Step 3.  Automatic ranking of images and selection of the best

ruclip, ruclip_processor = get_ruclip('ruclip-vit-base-patch32-v5')
ruclip = ruclip.to(device)

top_images, _ = cherry_pick_by_clip(pil_images, text, ruclip,
ruclip_processor, device=device, count=24)
show(top_images, 6)
The outcome after using ruCLIP (top6)
The outcome after using ruCLIP (top6)

It’s worth noticing that one deer looks fairly slug-like. During generation, one can tweak hyperparameters that control how well the output matches your domain. After experimenting a bit, we learned that the parameters top_p and top_k control the level of abstraction in the image. We generally recommend assigning their values this way:

  • top_k=2048, top_p=0.995

  • top_k=1536, top_p=0.99

  • top_k=1024, top_p=0.99

Step 4.  Apply Super Resolution

realesrgan = get_realesrgan('x4', device=device)

sr_images = super_resolution(top_images, realesrgan) 
show(sr_images, 6)
Output after applying Super Resolution
Output after applying Super Resolution

The model catalog DataHub (ML Space Christofari) can also be used to initialize the pipeline for ruDALL-E XXL or XL.

The future for multimodal models

Multimodal research is becoming more and more popular for the wide variety of tasks. Taking center stage are CV + NLP (the first such model for Russian, called ruCLIP, we presented here). Just behind them are NLP + programming code. And then there are models being trained on many source media simultaneously, for example, AudioCLIP. Of particular interest is the Foundation Model, which was recently announced by researchers at Stanford University.

Along this line, the AI Journey conference was holding the Fusion Brain Challenge competition as we speak. In it a unified model has to solve the following four tasks:

  • С2С — translation from Java to Python; 

  • HTR — recognition of handwriting found in photographs;

  • Zero-shot Object Detection — detection of objects described in natural language in images; 

  • VQA — answers to questions about images. 

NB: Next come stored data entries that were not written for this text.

/-- The read buffer in order, whatever R_OPEN says (10_state.md rule R30). -/
def ReadBufOk (s : State) : Prop := s.rBuf.length ≤ Config.bufBytes ∧ s.rBitpos ≤ 8 * s.rBuf.length

/-- Between `s` and `t` reads took the next `n` bits of the read stream, or all when fewer were left, the buffer stays in order,
and of the source's coming draws some are used up (20_memory.md rule R74). -/
structure Took (s : State) (n : Nat) (t : State) : Prop where
  bufOk : ReadBufOk t
  unread : unreadBits t = (unreadBits s).drop n
  draws : ∃ k, t.source.draws = s.source.draws.drop k

/-- The host answers no coming SinkWrite with Fail (92_eei_decisions.md D37). -/
def SinkNeverFails (s : State) : Prop := ∀ d ∈ s.sink.draws, d = .ok

/-- The host answers no coming SourceRead with Fail (92_eei_decisions.md D36). -/
def SourceNeverFails (s : State) : Prop := ∀ d ∈ s.source.draws, d ≠ .fail

/-! ### Hosts that fail -/

/-- How many full loads the write side hands to the sink while `n` more bits are written (40_bit_channel.md rules R101, R105). -/
def loadsFilled (s : State) (n : Nat) : Nat := (8 * s.wBuf.length + s.wNbits.val + n) / 1048576

/-- The sink answers Fail to one of the SinkWrite calls that writing `n` more bits makes (20_memory.md rule R71). -/
def SinkFailsOn (s : State) (n : Nat) : Prop := .fail ∈ s.sink.draws.take (loadsFilled s n)

/-- Between `s` and `t` the sink failed while `bits` were written: full loads reached it in order, the next one was lost, and the
write side holds nothing, so that a WCLOSE has nothing to deliver (40_bit_channel.md rules R105, R106; 60_exceptions.md rule
R273). -/
structure LostALoad (s : State) (bits : List Bool) (t : State) : Prop where
  buffer : t.wBuf = [] ∧ t.wAcc = 0 ∧ t.wNbits = 0
  calls : ∃ ls lost rest, heldBits s ++ bits = bitsOfBytes (ls.flatten ++ lost) ++ rest ∧
    (∀ l ∈ ls, l.length = 131072) ∧ lost.length = 131072 ∧ t.sink.loads = s.sink.loads ++ ls ∧
    s.sink.draws = List.replicate ls.length .ok ++ .fail :: t.sink.draws

/-- `s` with IoFailure(sink) recorded and with what the write side and the sink are in `t`: every field a command can have written
before the failure is to be named beside it (60_exceptions.md rules R272, R273). -/
def sinkFaulted (s t : State) : State :=
  { s with
    fault := true, fcode := 2, ended := false, ioSink := true
    wBuf := t.wBuf, wAcc := t.wAcc, wNbits := t.wNbits, sink := t.sink }

/-- How many bytes a source with these coming draws and this many bytes left gives before it answers Fail, if it does so before it
answers End (20_memory.md rule R71; 92_eei_decisions.md D36). The room a call leaves is not counted: a refill for a read of at most
32 bits always has room for the bytes the read still needs. -/
def bytesBeforeFail : List SourceDraw → Nat → Option Nat
  | [], _ => none
  | .fail :: _, _ => some 0
  | .data _ :: _, 0 => none
  | .data count :: draws, left + 1 =>
    (bytesBeforeFail draws (left + 1 - Nat.max 1 (Nat.min count (left + 1)))).map
      (Nat.max 1 (Nat.min count (left + 1)) + ·)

According to the competition’s rules, the neural network should dedicate at least 25% of its parameters to general weights!  Weights shared among tasks makes models more economical compared to their monomodal analogs. The organizers also provided a baseline solution, which can be found officially on GitHub, and the teams provided very good concepts of the Fusion Brain. Despite the fact that the competition has been completed, the organizers promise to develop this idea and launch a new competition for a longer period.

While specialists are pumping their skills, and while companies will cultivate their calculating prowess for training private models, we remain dedicated to open source and the community at large. We’d be happy to see your prototypes, unexpected finds, tests, and suggestions for model improvement!